To prove that the serializer is not the problem, try compiling and running the following example program. It will create two different output files from the same JSON, one using UTF-8 encoding and the other using the default encoding. Open each file using Notepad. The "default" file will have the foreign characters as ? characters. In the UTF-8 encoded file, you should see all the characters are intact. (If you still don't see them, try changing the Notepad font to "Arial Unicode MS".)

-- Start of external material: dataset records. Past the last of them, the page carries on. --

-- ==== Sys2Proof/Machine/Packets.lean ====
section
/-! DEFINITION. Packets that carry any opcode: a write transaction at the host port, a PKT frame, and an EVENT frame. -/

namespace Sys2Proof.Machine

/-- What each opcode of Table 5-4 answers (step 8 and on). -/
def opOf : Nat → State → Req → Answer
  | 0x01 => opPing
  | 0x02 => opIdent
  | 0x03 => opEnumerate
  | 0x08 => opRegRd
  | 0x09 => opRegWr
  | 0x0A => opRegRdBlock
  | 0x0C => opMemRd
  | 0x0D => opMemWr
  | 0x10 => opStageWr
  | 0x11 => opCheck
  | 0x12 => opCommit
  | 0x13 => opDiscard
  | 0x14 => opStore
  | 0x15 => opRecall
  | 0x16 => opCommitAt
  | 0x18 => opLoadImage
  | 0x19 => opStart
  | 0x1A => opStop
  | 0x1B => opSelectGrade
  | 0x1C => opSetLevel
  | 0x20 => opAdcCal
  | 0x21 => opAdcSnapshot
  | 0x22 => opHaltRelease
  | 0x24 => opTraceRd
  | 0x28 => opFaultRd
  | 0x29 => opFaultClr
  | 0x30 => opResultRd
  | 0x3E => opResetNode
  | 0x3F => opFwUpdate
  | _ => fun _ _ => .just St.badOpcode

/-- Execute a request by its opcode (Table 5-4). A code that the table does not list meets BAD_OPCODE in the common checks. -/
def runOp (op : Nat) (r : Req) : Prog := serve op (opOf op) r

/-- The requests that wait for their turn are executed in their order, until one has to wait again (R32). -/
def serveParked : Prog :=
  .look fun s => .seq (modHp fun h => { h with parked := [] })
    (Prog.each s.hp.parked fun x => .look fun t => answer t x.1 (opOf x.1) x.2)

/-- ADC_CAL_STEP_COMPLETE (R32, R650 to R652): the samples are in, or the reference has fallen before they were; then the requests that waited follow. -/
def execAdcCalStepComplete (c : Conv) (samples : List Source) (refLost : Bool) (s : State) : Host.Outcome State Fault Refusal :=
  Prog.next (Prog.when (s.conv c).cal.isSome (Prog.all [Prog.when refLost refFall, calDone c samples, serveParked])) s

/-- HP_WRITE_REQUEST (R206, Table 5-6). -/
def execHpWriteRequest (bytes : List Byte) (s : State) : Host.Outcome State Fault Refusal := Prog.next (hpWrite runOp bytes) s

/-- PKT (R221, R223, R225). -/
def execPkt (p : Port) (f : RxFrame) (s : State) : Host.Outcome State Fault Refusal :=
  Prog.next (receiveFrame p 1 f (consumePkt runOp p f)) s

/-- An EVENT frame reaches the head (R536, R695, R696): a TICK_STATE goes to the report phase and is not logged. -/
def consumeEvent (f : RxFrame) : Prog :=
  let code := field f.payload 0 2
  let tick := BitVec.ofNat 32 (field f.payload 4 4)
  let data := BitVec.ofNat 32 (field f.payload 8 4)
  .look fun s => Prog.when s.isHead
    (if code = 0x0201 then takeState f.src.toNat tick data true
     else .seq (headEvent (BitVec.ofNat 16 code) f.src.toNat tick data)
      (Prog.when (code == 0x0202) (takeState f.src.toNat data 0 false)))

/-- EVENT (R695, R696). -/
def execEvent (p : Port) (f : RxFrame) (s : State) : Host.Outcome State Fault Refusal :=
  Prog.next (receiveFrame p 9 f (consumeEvent f)) s

end Sys2Proof.Machine
end

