/-- Writes to the registers that act: EN in TICK_CTRL, CLR in EN_CTRL, the triggers of ADC_SWTRIG, GO in WM_PROG and CNT_CLR in FLT_CTRL do
what their rows do; DSP_SCRATCH is fixed while an image is loaded and TR_BASE while tracing runs; PM_GPIO_OUT drives its balls at once, and
TDAC_CTRL its output, which comparators judge (R50, R51, R283, R377, R399, R576, R599, R602, R632, R647, R663, R665). CNT_CLR clears every
saturating count but for what the present cycle's events add (R682). Balls: what the surroundings do moves the level of an input, or the
pull does, and an edge that EDGE selects sets EDGEn; every hand-over ends at once, and comparators whose pins it held start with a filtered
state loaded from their raw outputs, where a tripped one is a trip; a TRACE_SYNC pulse ends (R254, R256, R605, R631, R660, R664, R665, R674).
Model's choices: an edge is a change of the level that results at the ball (log entry 42), a comparator that does not run is untripped and
starts when the hand-over of its pin ends (log entry 22), and which level a ball or a buffer has that nothing holds is free (log entry 95). -/
def Obligations.SpecialRegistersAndPinsAct : Prop :=
  ((∀ (v : Word) s, exec (.registerWrite 0x08010000 v) s = exec (if bit v 0 = true then .tickEnSet else .tickEnClear) (s.staged Reg.tickCtrl v)) ∧
   (∀ (v : Word) s, exec (.registerWrite (BitVec.ofNat 32 Reg.enCtrl) v) s =
     if bit v 8 = true then exec .clr (s.staged Reg.enCtrl v) else .next (s.staged Reg.enCtrl v)) ∧
   (∀ s, exec .clr s = .next { s with units := { s.units with en := { s.en with clear := true } } }) ∧
   (∀ (v : Word) s, ∃ x y z,
     (if bit v 1 = true then exec (.swInjectedTrigger .a) s else .next s) = .next x ∧
     (if bit v 9 = true then exec (.swInjectedTrigger .b) x else .next x) = .next y ∧
     (if bit v 0 = true then exec (.swRegularTrigger .a) y else .next y) = .next z ∧
     exec (.registerWrite (BitVec.ofNat 32 Reg.adcSwtrig) v) s = if bit v 8 = true then exec (.swRegularTrigger .b) z else .next z) ∧
   (∀ (v : Word) s, exec (.registerWrite (BitVec.ofNat 32 Reg.wmProg) v) s = if bit v 0 = true then exec .go s else .next s) ∧
   (∀ (v : Word) s, exec (.registerWrite (BitVec.ofNat 32 Reg.fltCtrl) v) s =
     if bit v 31 = true then exec .cntClr (s.staged Reg.fltCtrl v) else .next (s.staged Reg.fltCtrl v)) ∧
   (∀ s, s.safe → Completes .cntClr s fun t =>
     (∀ a ∈ saturatingRegs, (∀ x ∈ s.cycle.counts, x.reg ≠ a) → t.stored a = 0) ∧
     (∀ x ∈ s.cycle.counts, x.reg ∈ saturatingRegs → x.lo ≤ x.hi → x.hi < 32 →
       (∀ i, x.lo ≤ i → i ≤ x.hi → (heldMask x.reg).getLsbD i = true) →
       (∀ y ∈ s.cycle.counts, y.reg = x.reg → y = x ∨ y.hi < x.lo ∨ x.hi < y.lo) →
       t.fld x.reg x.hi x.lo = min x.n (2 ^ (x.hi + 1 - x.lo) - 1)) ∧
     regsBut saturatingRegs s t ∧ t.units = s.units ∧ sameMem s t) ∧
   (∀ (v : Word) s, s.safe → Completes (.registerWrite (BitVec.ofNat 32 Reg.dspScratch) v) s fun t =>
     t.stored Reg.dspScratch = (if s.eng.image = none then v &&& 0x00FF00FF else s.stored Reg.dspScratch) ∧
       regsBut [Reg.dspScratch] s t ∧ t.units = s.units ∧ sameMem s t) ∧
   (∀ (v : Word) s, s.safe → Completes (.registerWrite (BitVec.ofNat 32 Reg.trBase) v) s fun t =>
     t.stored Reg.trBase = (if s.flag Reg.trCtrl 0 = false then v &&& 0xFFFC0000 else s.stored Reg.trBase) ∧
       regsBut [Reg.trBase] s t ∧ t.units = s.units ∧ sameMem s t) ∧
   (∀ (v : Word) s, s.safe → Completes (.registerWrite (BitVec.ofNat 32 Reg.tdacCtrl) v) s fun t =>
     t.stored Reg.tdacCtrl = v &&& directMask Reg.tdacCtrl ∧ rejudged s t ∧
       t.units = { s.units with rfx := { s.rfx with raw := t.rfx.raw }, pins := { s.pins with ainBit := t.pins.ainBit } } ∧ regsBut [Reg.tdacCtrl] s t ∧ sameMem s t) ∧
   (∀ (v : Word) s, s.safe → Completes (.registerWrite (BitVec.ofNat 32 Reg.pmGpioOut) v) s fun t =>
     t.stored Reg.pmGpioOut = v &&& 0xFF ∧
       (∀ n < 8, t.flag Reg.pmGpioFlags n = (s.flag Reg.pmGpioFlags n ||
         ((s.gpioLevel n != t.gpioLevel n) && decide (s.fld (Reg.pmGpioCfg0 + 4 * n) 3 0 ≤ 1) && (s.handHold n).isNone &&
           s.flag (Reg.pmGpioCfg0 + 4 * n) (if t.gpioLevel n = true then 10 else 11)))) ∧
       regsBut [Reg.pmGpioOut, Reg.pmGpioFlags, Reg.pmCnt0, Reg.pmCnt0 + 4, Reg.pmCnt0 + 8, Reg.pmCnt0 + 12] s t ∧ t.units = s.units ∧
       sameMem s t)) ∧
  ((∀ (n : Fin 8) drive s, s.safe → Completes (.gpioEdge n drive) s fun t =>
     let cfg := Reg.pmGpioCfg0 + 4 * n.val
     let seen := s.fld cfg 3 0 ≤ 1 ∧ s.handHold n.val = none ∧ s.gpioLevel n.val ≠ t.gpioLevel n.val ∧
       s.flag cfg (if t.gpioLevel n.val = true then 10 else 11) = true
     t.units = { s.units with pins := { s.pins with gpio := t.pins.gpio, driven := t.pins.driven } } ∧
     t.pins.gpio.getLsbD n.val = drive.getD (s.pins.gpio.getLsbD n.val) ∧ t.pins.driven.getLsbD n.val = drive.isSome ∧
     (∀ m < 8, m ≠ n.val → t.pins.gpio.getLsbD m = s.pins.gpio.getLsbD m ∧ t.pins.driven.getLsbD m = s.pins.driven.getLsbD m) ∧
     (s.fld cfg 3 0 = 0 → s.handHold n.val = none →
       (∀ b, drive = some b → t.gpioLevel n.val = b) ∧ (drive = none → s.fld cfg 9 8 = 1 → t.gpioLevel n.val = false) ∧
         (drive = none → s.fld cfg 9 8 = 2 → t.gpioLevel n.val = true)) ∧
     (seen → t.flag Reg.pmGpioFlags n.val = true) ∧ (¬seen → regsBut [] s t) ∧
     regsBut [Reg.pmGpioFlags, Reg.pmCnt0 + 4 * (n.val / 2)] s t ∧ sameMem s t) ∧
   (∀ s, s.safe → Completes .handOverEnd s fun t =>
     let u : State := { s with units := { s.units with pins := { s.pins with hand := [] } } }
     t.pins = { s.pins with hand := [], ainBit := t.pins.ainBit } ∧ rejudged s t ∧
     (∀ n < 4, u.cmpRuns n = true → s.cmpRuns n = false →
       t.rfx.filt.getLsbD n = u.rawNow n ∧ (u.rawNow n = true → t.flag Reg.rfxFlags n = true)) ∧
     (∀ n < 4, s.cmpRuns n = true ∨ u.cmpRuns n = false → t.rfx.filt.getLsbD n = s.rfx.filt.getLsbD n) ∧
     ((∀ n < 4, s.cmpRuns n = true ∨ u.cmpRuns n = false ∨ u.rawNow n = false) →
       t.units = { u.units with rfx := { s.rfx with raw := t.rfx.raw, filt := t.rfx.filt }, pins := t.pins } ∧ regsBut [] s t) ∧
     t.stg = s.stg ∧ t.pwr = s.pwr ∧ t.hp.out = s.hp.out ∧ sameMem s t) ∧
   (∀ (n : Fin 8) s, exec (.traceSyncPulseEnd n) s =
     .next { s with units := { s.units with pins := { s.pins with pulse := false } } }))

You can also see the foreign characters are correct in the JSON using the Visual Studio debugger; just put a breakpoint after the line where it serializes the JSON and examine the json variable.

using System;
using System.Collections.Generic;
using System.IO;
using Newtonsoft.Json;

class Program
{
    static void Main(string[] args)
    {
        List<Foo> foos = new List<Foo>
        {
            new Foo { Language = "Hebrew", Sample = "אספירין" },
            new Foo { Language = "Hindi", Sample = "एस्पिरि" },
            new Foo { Language = "Chinese", Sample = "阿司匹林" },
            new Foo { Language = "Japanese", Sample = "アセチルサリチル酸" },
        };

        var json = JsonConvert.SerializeObject(foos, Formatting.Indented);

        File.WriteAllText("utf8.json", json, Encoding.UTF8);
        File.WriteAllText("default.json", json, Encoding.Default);
    }
}

class Foo
{
    public string Language { get; set; }
    public string Sample { get; set; }
}
Brian Rogers
  • 125,747
  • 31
  • 299
  • 300
  • 1
    Thanks Brian - helpful comments, i tracked the problem down, it was upstream in the processing, the data was zipped and stored in a binary database column, when it was retrieved from the database it was returned using Default Encoding, not UTF8. Now fixed and working. `Newtonsoft.Json.JsonConvert.DeserializeObject>(Encoding.Default.GetString(decompressed), new JsonSerializerSettings { TypeNameHandling = TypeNameHandling.All });` – Jon S Sep 07 '15 at 10:16
  • Great! I'm glad you were able to fix the problem. – Brian Rogers Sep 07 '15 at 15:54
  • 1
    Thank you @BrianRogers, You helped me as well answering this article. – Claudio Corchez Sep 26 '19 at 16:26
1

I have been using an Arabic text and I find the solution here

In this section Serialize all characters

options = new JsonSerializerOptions
{
    Encoder = JavaScriptEncoder.UnsafeRelaxedJsonEscaping,
    WriteIndented = true
};
jsonString = JsonSerializer.Serialize(weatherForecast, options);